ICI partners key community actors to fight child labour

By GNA
ICI partners key community actors to fight child labour
07.10.2015 LISTEN

Kumasi, Oct. 06, GNA - The International Cocoa Initiative (ICI) has signaled its determination to collaborate and strengthen its partnerships with key decentralized government agencies and departments to remove worst forms of child labour in cocoa growing communities.

Mrs.
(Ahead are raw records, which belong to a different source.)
/-- `Compress` is linear: each output bit is an input bit. -/
theorem compress_xor (a b c d : Nibble) : compress (a ^^^ c) (b ^^^ d) = compress a b ^^^ compress c d := by
  simp only [compress, ← BitVec.xor_append, bit_xor]

/-- Two pairs of halves have the same `Compress` exactly if they agree in the six bits it picks. -/
theorem compress_eq_iff {kl kr kl' kr' : Nibble} : compress kl kr = compress kl' kr' ↔
    ∀ i, i < 8 → i ≠ 4 → i ≠ 6 → (kl ++ kr).getMsbD i = (kl' ++ kr').getMsbD i := by
  obtain ⟨h5, h1, h3, h2, h7, h0⟩ := compressPicksTheBitsOfItsIndexMap kl kr _ rfl
  obtain ⟨h5', h1', h3', h2', h7', h0'⟩ := compressPicksTheBitsOfItsIndexMap kl' kr' _ rfl
  constructor
  · intro h i hi h4 h6
    rw [h] at h5 h1 h3 h2 h7 h0
    interval_cases i
    · exact h0.symm.trans h0'
    · exact h1.symm.trans h1'
    · exact h2.symm.trans h2'
    · exact h3.symm.trans h3'
    · exact absurd rfl h4
    · exact h5.symm.trans h5'
    · exact absurd rfl h6
    · exact h7.symm.trans h7'
  · intro h
    refine BitVec.eq_of_getMsbD_eq fun j hj => ?_
    interval_cases j
    · rw [h5, h5', h 5 (by decide) (by decide) (by decide)]
    · rw [h1, h1', h 1 (by decide) (by decide) (by decide)]
    · rw [h3, h3', h 3 (by decide) (by decide) (by decide)]
    · rw [h2, h2', h 2 (by decide) (by decide) (by decide)]
    · rw [h7, h7', h 7 (by decide) (by decide) (by decide)]
    · rw [h0, h0', h 0 (by decide) (by decide) (by decide)]

/-- Two rotations are one by the sum. -/
theorem rotL_rotL {n : Nat} (v : BitVec n) (s s' : Nat) : rotL (rotL v s) s' = rotL v (s' + s) := by
  refine BitVec.eq_of_getMsbD_eq fun j hj => ?_
  have hmod : (j + s') % n < n := Nat.mod_lt _ (by omega)
  rw [getMsbD_rotL _ _ hj, getMsbD_rotL _ _ hmod, getMsbD_rotL _ _ hj, Nat.mod_add_mod, Nat.add_assoc]

/-- The three rotations of the key schedule are one whole turn of a half. -/
theorem rotL_schedule (v : Nibble) : rotL (rotL (rotL v 1) 2) 1 = v := by
  rw [rotL_rotL, rotL_rotL]
  exact rotL_of_dvd v (dvd_refl 4)

/-- Settles O10: by the six facts about the maps above; the third round ends with the halves of the key. -/
theorem bitMapsLoseNothingButTheDiscardedKeyBits : Obligations.BitMapsLoseNothingButTheDiscardedKeyBits := by
  refine ⟨expand_injective, permute_fourth_power, ⟨0b1000, by decide⟩, compress_xor, fun _ _ _ _ => compress_eq_iff,
    fun key => ?_⟩
  refine ⟨rotL_schedule (highHalf key), rotL_schedule (lowHalf key), ?_⟩
  rw [subkeys, rotL_schedule, rotL_schedule]

/-- The key with the given subkeys: K3 holds every bit of the key but `k[1]` and `k[3]`, and K1 these two
(42_key_schedule.md R122, R124). -/
def keyOfSubkeys (ks : Sextet × Sextet × Sextet) : Byte :=
  bit ks.2.2 0 ++ bit ks.2.2 4 ++ bit ks.2.2 2 ++ bit ks.2.2 3 ++ bit ks.1 1 ++ bit ks.2.2 5 ++ bit ks.1 5 ++ bit ks.2.2 1

theorem keyOfSubkeys_subkeys : ∀ key : Byte, keyOfSubkeys (subkeys key) = key := by decide

/-- Settles O11: the key is read back from its subkeys; the keys with equal subkeys are found among the 256. -/
theorem subkeyTriplesTellKeysApart : Obligations.SubkeyTriplesTellKeysApart :=
  ⟨Function.LeftInverse.injective keyOfSubkeys_subkeys, by decide⟩

end Sys2Proof.Machine
end

section
/-! The flat addresses of the ROM (20_memory.md R51) and its supplied contents (10_state.md R21, R22). -/

namespace Sys2Proof.Machine

theorem toNat_flatAddress : ∀ (row : RowNo) (col : Nibble), (flatAddress row col).toNat = row.toNat * 16 + col.toNat := by
  decide

/-- A flat read at the address of an entry is a read of the entry. -/
theorem romFlat_flatAddress (t : SBox) (row : RowNo) (col : Nibble) :
    romFlat t (flatAddress row col) = romEntry t row col := by
  rw [romFlat, flatAddress, BitVec.extractLsb'_append_eq_left, BitVec.extractLsb'_append_eq_right]

/-- Settles O5: the re-ordered bits are the row and then the column that `subst` reads at. -/
theorem substReadsTheFlatAddress : Obligations.SubstReadsTheFlatAddress := by
  refine ⟨toNat_flatAddress, romFlat_flatAddress, fun t x addr h0 h1 h2 h3 h4 h5 => ?_⟩
  have hrow : sboxRow x = addr.extractLsb' 4 2 := by
    apply sboxRow_eq_of_bits
    · simpa [BitVec.getMsbD_eq_getLsbD] using h0
    · simpa [BitVec.getMsbD_eq_getLsbD] using h1
  have hcol : sboxCol x = addr.extractLsb' 0 4 := by
    refine sboxCol_eq_of_bits fun i hi => ?_
    interval_cases i
    · simpa [BitVec.getMsbD_eq_getLsbD] using h2
    · simpa [BitVec.getMsbD_eq_getLsbD] using h3
    · simpa [BitVec.getMsbD_eq_getLsbD] using h4
    · simpa [BitVec.getMsbD_eq_getLsbD] using h5
  rw [subst, hrow, hcol, romFlat]

/-- Settles O17: the supplied table is a literal, read entry by entry. -/
theorem suppliedSboxHasTheSpecsEntries : Obligations.SuppliedSboxHasTheSpecsEntries := by
  constructor
  · decide
  · decide

end Sys2Proof.Machine
end

section
/-! Encryption and decryption as inverse runs (44_encrypt_decrypt.md sections 3 and 4). -/

namespace Sys2Proof.Machine

/-- A decryption step adds `F` of the same half a second time, which cancels it. -/
@[simp] theorem decStep_encStep (t : SBox) (s : RoundState) (k : Sextet) : decStep t (encStep t s k) k = s := by
  simp only [decStep, encStep, BitVec.xor_assoc, BitVec.xor_self, BitVec.xor_zero]

/-- An encryption round adds `F` of the same half a second time, which cancels it. -/
@[simp] theorem encStep_decStep (t : SBox) (s : RoundState) (k : Sextet) : encStep t (decStep t s k) k = s := by
  simp only [decStep, encStep, BitVec.xor_assoc, BitVec.xor_self, BitVec.xor_zero]

/-- Settles O12: the first part is the definition of the step, the others that `F` added twice cancels. -/
theorem decStepUndoesEncStep : Obligations.DecStepUndoesEncStep :=
  fun t s k => ⟨rfl, decStep_encStep t s k, encStep_decStep t s k⟩

/-- Settles O13: the steps undo the rounds, the last first. -/
theorem decryptUndoesEncryptForEveryTable : Obligations.DecryptUndoesEncryptForEveryTable := by
  intro t p key
  simp only [decrypt, encrypt, splitBlock_joinBlock, decStep_encStep, joinBlock_splitBlock]

/-- The rounds undo the steps, the last first. -/
theorem encrypt_decrypt (t : SBox) (c key : Byte) : encrypt t (decrypt t c key) key = c := by
  simp only [decrypt, encrypt, splitBlock_joinBlock, encStep_decStep, joinBlock_splitBlock]

/-- Settles O14: decryption under the key is the inverse map. -/
theorem encryptionUnderAKeyIsABijection : Obligations.EncryptionUnderAKeyIsABijection := by
  intro t key
  refine ⟨fun c => encrypt_decrypt t c key, Function.bijective_iff_has_inverse.mpr ⟨fun c => decrypt t c key, ?_, ?_⟩⟩
  · exact fun p => decryptUndoesEncryptForEveryTable t p key
  · exact fun c => encrypt_decrypt t c key

/-- Settles O16: step j of the decryption starts from the state round 4-j ended with, so `F` is taken of the same half and the
step leads back to the state before that round. -/
theorem decryptionTraceMirrorsEncryptionTrace : Obligations.DecryptionTraceMirrorsEncryptionTrace := by
  intro t p key e1 e2 e3 d1 d2 d3 he hd
  rw [encRecords_eq_rounds] at he
  rw [decRecords_eq_steps, encrypt] at hd
  simp only [splitBlock_joinBlock, decStep_encStep] at hd
  cases he
  cases hd
  simp only [halves_encRecord, halves_decRecord, decStep_encStep, and_true]
  exact ⟨rfl, rfl, rfl⟩

end Sys2Proof.Machine
end

section
/-! Complemented inputs (95_test_vectors.md V31): the bit maps and rotations commute with the complement, and `F` does not see
it. -/

namespace Sys2Proof.Machine

/-- Complementing both sides leaves an exclusive or as it was. -/
theorem not_xor_not {n : Nat} (v w : BitVec n) : ~~~v ^^^ ~~~w = v ^^^ w := by
  rw [← BitVec.not_xor_left, ← BitVec.not_xor_right, BitVec.not_not]

theorem expand_not : ∀ a : Nibble, expand (~~~a) = ~~~(expand a) := by decide

theorem splitBlock_not : ∀ b : Byte, splitBlock (~~~b) = (~~~(splitBlock b).1, ~~~(splitBlock b).2) := by decide

/-- Every subkey of the complemented key is the complement. -/
theorem subkeys_not : ∀ key : Byte,
    subkeys (~~~key) = (~~~(subkeys key).1, ~~~(subkeys key).2.1, ~~~(subkeys key).2.2) := by decide

/-- `F` takes the exclusive or of the expanded half and the subkey, which the complement does not change. -/
theorem roundF_not (t : SBox) (r : Nibble) (k : Sextet) : roundF t (~~~r) (~~~k) = roundF t r k := by
  rw [roundF, expand_not, not_xor_not, roundF]

theorem encStep_not (t : SBox) (s : RoundState) (k : Sextet) :
    encStep t (~~~s.1, ~~~s.2) (~~~k) = (~~~(encStep t s k).1, ~~~(encStep t s k).2) := by
  simp only [encStep, roundF_not, BitVec.not_xor_left]

theorem decStep_not (t : SBox) (s : RoundState) (k : Sextet) :
    decStep t (~~~s.1, ~~~s.2) (~~~k) = (~~~(decStep t s k).1, ~~~(decStep t s k).2) := by
  simp only [decStep, roundF_not, BitVec.not_xor_left]

theorem joinBlock_not (s : RoundState) : joinBlock (~~~s.1, ~~~s.2) = ~~~(joinBlock s) := BitVec.not_append.symm

/-- Settles O15: every round and every step carries the complement on. -/
theorem complementedInputsGiveComplementedOutputs : Obligations.ComplementedInputsGiveComplementedOutputs := by
  intro t b key
  constructor
  · simp only [encrypt, splitBlock_not, subkeys_not, encStep_not, joinBlock_not]
  · simp only [decrypt, splitBlock_not, subkeys_not, decStep_not, joinBlock_not]

end Sys2Proof.Machine
end

section
/-! Which command a word is, and the command a step runs (20_memory.md R58, 30_encoding.md R79, R81). -/

namespace Sys2Proof.Machine

/-- Settles O18: the decoder reads each literal. -/
theorem sampleWordsDecodeToTheirCommands : Obligations.SampleWordsDecodeToTheirCommands :=
  ⟨rfl, rfl, rfl, rfl, rfl, rfl, rfl, rfl, rfl, rfl, rfl, rfl⟩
Avril Kudzi, the National Coordinator, said the goal was to develop functional child-centred community networks to create awareness about the need to give more protection to children.

These would highlight the dangers of engaging children in hazardous work -the negative effects on their health and education.

Officials from the National Commission for Civic Education (NCCE), Department of Social Welfare, Department of Community Development, the Ghana Health Service, the Ghana Education Service (GES), selected from four cocoa growing districts had come together to form the nucleus of the network to spearhead the implementation of the project in their different districts.

The project districts are Sefwi-Wiaso Municipality, Assin-South, Ahafo-Ano South and the Atwima-Mponua.

Mrs. Kudzi told the Ghana News Agency (GNA) on the sidelines of a training workshop for members of the network in Kumasi, that the intention was to promote active partnerships with the districts and communities in the fight against child labour in cocoa farming areas.

The five-day training programme would build the capacity of the participants and help them to have better understanding of the rights of children and laws protecting them.

They would also be equipped with communication skills, awareness creation and sensitization techniques, participatory approaches and field animation to effectively discharge their duties.

Mrs. Kudzi said community engagement was crucial to efforts at helping to eliminate child labour and safeguard the rights of children.

Parents and community members needed to be assisted to become aware of the health risks and the cost to the education of kids exposed to hazardous jobs on the farm.

She said the network would identify community livelihood projects that could support the growth and development of children alongside the transformation of the living conditions of parents.

Mr. Samuel Omane Derchie of the Department of Community Development, Sefwi-Wiaso, said the training programme would help them to build the required expertise to mobilize parents and community members towards the common goal of eliminating child labour.

He said parents needed to recognize that education was paramount in the lives of their children.